Now! then right click on (Upload template), and select the template that is in the project directory: (nifi/Blood-Donation-PipeLine-2019-10-07.xml)
Click (Upload) to upload the template.
Now click on the bar in templates. Simply drag and drop the component into the flow area.
Select template (Blood-Donation-PipeLine-2019-10-07) and import. Now you go to a process group:
Within the process group is the flow. That reads the Python web-scraper and sends it to ElasticSearch.
Before starting the flow, it is necessary to raise the docker with Elasticsearch.
Download Elasticsearch and Kibana:
$ docker pull nshou/elasticsearch-kibana
And then start the docker with the commands:
$ docker run --name elasticsearch-kibana \
-p 9200:9200 -p 5601:5601 \
-d \
nshou/elasticsearch-kibana:latest
Wait about 2 minutes and make sure Elasticsearch and Kibana has gone up to the address:
You will see the Kibana screen:
Click in (Explore on my own). Then click management in the left sidebar, and click on Kibana (Index Pattern).
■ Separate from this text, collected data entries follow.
theorem State.odtFetchResp_since (s : State) (h : OdtHdr) (b : Bytes) (hs : s.since P)
    : (State.odtFetchResp s h b).since P := by
  unfold State.odtFetchResp
  repeat' (first
    | (with_reducible first
        | assumption | apply State.odtDrop_since | apply State.odtHeard_since | apply State.setOdt_since
        | apply State.updQp_since)
    | extract_lets +onlyGivenNames t | split)

theorem execFetchResp_since (h : OdtHdr) (slots : Bytes) (s : State) (hs : s.since P)
    : goodOut P (execFetchResp h slots s) := by
  unfold execFetchResp
  repeat' with_reducible first | assumption | apply goodOut_next | apply State.odtFetchResp_since

theorem State.odtCredit_since (s : State) (h : OdtHdr) (hs : s.since P) : (State.odtCredit s h).since P := by
  unfold State.odtCredit
  repeat' (first
    | (with_reducible first
        | assumption | apply State.odtDrop_since | apply State.odtHeard_since | apply State.setOdt_since
        | apply State.touch_since)
    | extract_lets +onlyGivenNames t | split)

theorem execCredit_since (h : OdtHdr) (s : State) (hs : s.since P) : goodOut P (execCredit h s) := by
  unfold execCredit
  repeat' with_reducible first | assumption | apply goodOut_next | apply State.odtCredit_since

theorem State.odtResend_since (s : State) (k : Nat) (m : OdtSent) (hs : s.since P) : (State.odtResend s k m).since P := by
  unfold State.odtResend
  repeat' (first
    | (with_reducible first | assumption | apply State.sendOrHold_since)
    | extract_lets +onlyGivenNames t | split)

theorem State.odtKeepalive_since (s : State) (h : OdtHdr) (hs : s.since P) : (State.odtKeepalive s h).since P := by
  unfold State.odtKeepalive
  repeat' (first
    | (with_reducible first
        | assumption | apply State.odtDrop_since | apply State.odtHeard_since | apply State.setOdt_since
        | apply State.touch_since | apply State.odtCtl_since | apply State.odtRecover_since
        | apply State.odtResend_since | refine State.since_foldl ?_ (fun x y hx => ?_))
    | extract_lets +onlyGivenNames t | split)

theorem execKeepalive_since (h : OdtHdr) (s : State) (hs : s.since P) : goodOut P (execKeepalive h s) := by
  unfold execKeepalive
  repeat' with_reducible first | assumption | apply goodOut_next | apply State.odtKeepalive_since

theorem State.odtRetransmit_since (s : State) (k : Nat) (hs : s.since P) : (State.odtRetransmit s k).since P := by
  unfold State.odtRetransmit
  repeat' (first
    | (with_reducible first
        | assumption | apply State.advanceTo_since | apply State.odtSuspect_since | apply State.setOdt_since
        | apply State.odtResend_since)
    | extract_lets +onlyGivenNames t | split)

theorem execOdtRetransmit_since (conn : Nat) (s : State) (hs : s.since P) : goodOut P (execOdtRetransmit conn s) := by
  unfold execOdtRetransmit
  repeat' with_reducible first | assumption | apply goodOut_next | apply State.odtRetransmit_since

theorem State.odtFetchRetry_since (s : State) (k : Nat) (hs : s.since P) : (State.odtFetchRetry s k).since P := by
  unfold State.odtFetchRetry
  repeat' (first
    | (with_reducible first
        | assumption | apply State.advanceTo_since | apply State.setOdt_since | apply State.odtCtl_since)
    | extract_lets +onlyGivenNames t | split)

theorem execOdtFetchRetry_since (conn : Nat) (s : State) (hs : s.since P) : goodOut P (execOdtFetchRetry conn s) := by
  unfold execOdtFetchRetry
  repeat' with_reducible first | assumption | apply goodOut_next | apply State.odtFetchRetry_since

theorem State.odtKeepaliveSend_since (s : State) (k : Nat) (hs : s.since P) : (State.odtKeepaliveSend s k).since P := by
  unfold State.odtKeepaliveSend
  repeat' (first
    | (with_reducible first | assumption | apply State.advanceTo_since | apply State.odtCtl_since)
    | extract_lets +onlyGivenNames t | split)

theorem execOdtKeepaliveSend_since (conn : Nat) (s : State) (hs : s.since P) : goodOut P (execOdtKeepaliveSend conn s) := by
  unfold execOdtKeepaliveSend
  repeat' with_reducible first | assumption | apply goodOut_next | apply State.odtKeepaliveSend_since

theorem State.odtSilence_since (s : State) (k : Nat) (hs : s.since P) : (State.odtSilence s k).since P := by
  unfold State.odtSilence
  repeat' (first
    | (with_reducible first | assumption | apply State.advanceTo_since | apply State.odtSuspect_since)
    | extract_lets +onlyGivenNames t | split)

theorem execOdtHostSilence_since (conn : Nat) (s : State) (hs : s.since P) : goodOut P (execOdtHostSilence conn s) := by
  unfold execOdtHostSilence
  repeat' with_reducible first | assumption | apply goodOut_next | apply State.odtSilence_since

theorem State.odtFail_since (s : State) (k : Nat) (hs : s.since P) : (State.odtFail s k).since P := by
  unfold State.odtFail
  repeat' with_reducible first
    | assumption | apply State.setOdt_since | apply State.count_since | apply State.dropHeld_since
    | apply State.dropEgress_since | apply State.descsFail_since | apply State.updCmd_since | apply State.qpError_since
    | apply State.touch_since | apply State.flow_since | refine State.since_foldl ?_ (fun x y hx => ?_)

theorem State.odtResumeExpire_since (s : State) (k : Nat) (hs : s.since P) : (State.odtResumeExpire s k).since P := by
  unfold State.odtResumeExpire
  repeat' (first
    | (with_reducible first | assumption | apply State.advanceTo_since | apply State.odtFail_since)
    | extract_lets +onlyGivenNames t | split)

theorem State.odtOpeningExpire_since (s : State) (k : Nat) (hs : s.since P) : (State.odtOpeningExpire s k).since P := by
  unfold State.odtOpeningExpire
  repeat' (first
    | (with_reducible first | assumption | apply State.advanceTo_since | apply State.odtFail_since)
    | extract_lets +onlyGivenNames t | split)

theorem execOdtResumeExpire_since (conn : Nat) (s : State) (hs : s.since P) : goodOut P (execOdtResumeExpire conn s) := by
  unfold execOdtResumeExpire
  repeat' with_reducible first | assumption | apply goodOut_next | apply State.odtResumeExpire_since

theorem execOdtOpeningExpire_since (conn : Nat) (s : State) (hs : s.since P) : goodOut P (execOdtOpeningExpire conn s) := by
  unfold execOdtOpeningExpire
  repeat' with_reducible first | assumption | apply goodOut_next | apply State.odtOpeningExpire_since

theorem State.updRoce_since (s : State) (k : Nat) (f : RoceConn → RoceConn) (hs : s.since P)
    : (State.updRoce s k f).since P := by
  unfold State.updRoce
  repeat' (first | (with_reducible first | assumption | apply State.setRoce_since) | split)

theorem State.roceDrop_since (s : State) (hs : s.since P) : (State.roceDrop s).since P := by
  unfold State.roceDrop
  repeat' (first | (with_reducible first | assumption | apply State.count_since) | split)

theorem State.cmReq_since (s : State) (r : CmReq) (hs : s.since P) : (State.cmReq s r).since P := by
  unfold State.cmReq
  repeat' (first
    | (with_reducible first
        | assumption | apply State.roceFrame_since | apply State.drew_since | apply State.setRoce_since
        | apply State.touch_since)
    | split)

theorem State.cmRtu_since (s : State) (k : Nat) (hs : s.since P) : (State.cmRtu s k).since P := by
  unfold State.cmRtu
  repeat' (first | (with_reducible first | assumption | apply State.updRoce_since | apply State.touch_since) | split)

theorem execCmReq_since (req : CmReq) (s : State) (hs : s.since P) : goodOut P (execCmReq req s) := by
  unfold execCmReq
  repeat' with_reducible first | assumption | apply goodOut_next | apply State.cmReq_since

theorem execCmRtu_since (conn : Nat) (s : State) (hs : s.since P) : goodOut P (execCmRtu conn s) := by
  unfold execCmRtu
  repeat' with_reducible first | assumption | apply goodOut_next | apply State.cmRtu_since

theorem State.roceEnd_since (s : State) (k : Nat) (error : Bool) (hs : s.since P) : (State.roceEnd s k error).since P := by
  unfold State.roceEnd
  repeat' (first
    | (with_reducible first
        | assumption | apply State.updCmd_since | apply State.dropEgress_since | apply State.descsFail_since
        | apply State.qpError_since | apply State.touch_since | apply State.flow_since
        | refine State.since_foldl ?_ (fun x y hx => ?_))
    | simp -zeta only [↓State.since_mk] | split)

theorem State.cmDreq_since (s : State) (k : Nat) (hs : s.since P) : (State.cmDreq s k).since P := by
  unfold State.cmDreq
  repeat' (first
    | (with_reducible first | assumption | apply State.roceEnd_since | apply State.roceFrame_since)
    | split)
When you start the pipeline, NiFi itself will create the index for Elasticsearch and you can map the index on this screen.
It is important to check your network settings. Check the NiFi IP number, the network 172.xx.x.x/16.
$ docker exec -it -u0 nifi ip a
Do the same thing for the docker with Elasticsearch and Kibana:
$ docker exec -it -u0 elasticsearch-kibana ip a
Note: Also check your local IP, a visible IP on the network where dockers have access.
Start web scraper on your local machine:
$ cd web-scraping && pipenv shell
$ ./server
In NiFi right click (Blood Donation Service) in properties changes to your local IP where the web scraper is running.
Now! Do the same thing for the processor (Put Elastic Index) and put the IP of the docker running Elasticsearch with Kibana.
Right click on NiFi flow and one (Start) in the pipeline.
In Kibana it is already possible to map the created index. The index name is blood-donation prefixed with the date of the day.
Map the index as the following images:
After mapping, click the (Discover) button in the left sidebar and view the data.
Note: Select the date for (Today) to display the data.
It is now possible to create some visualizations and dashboards to analyze the data.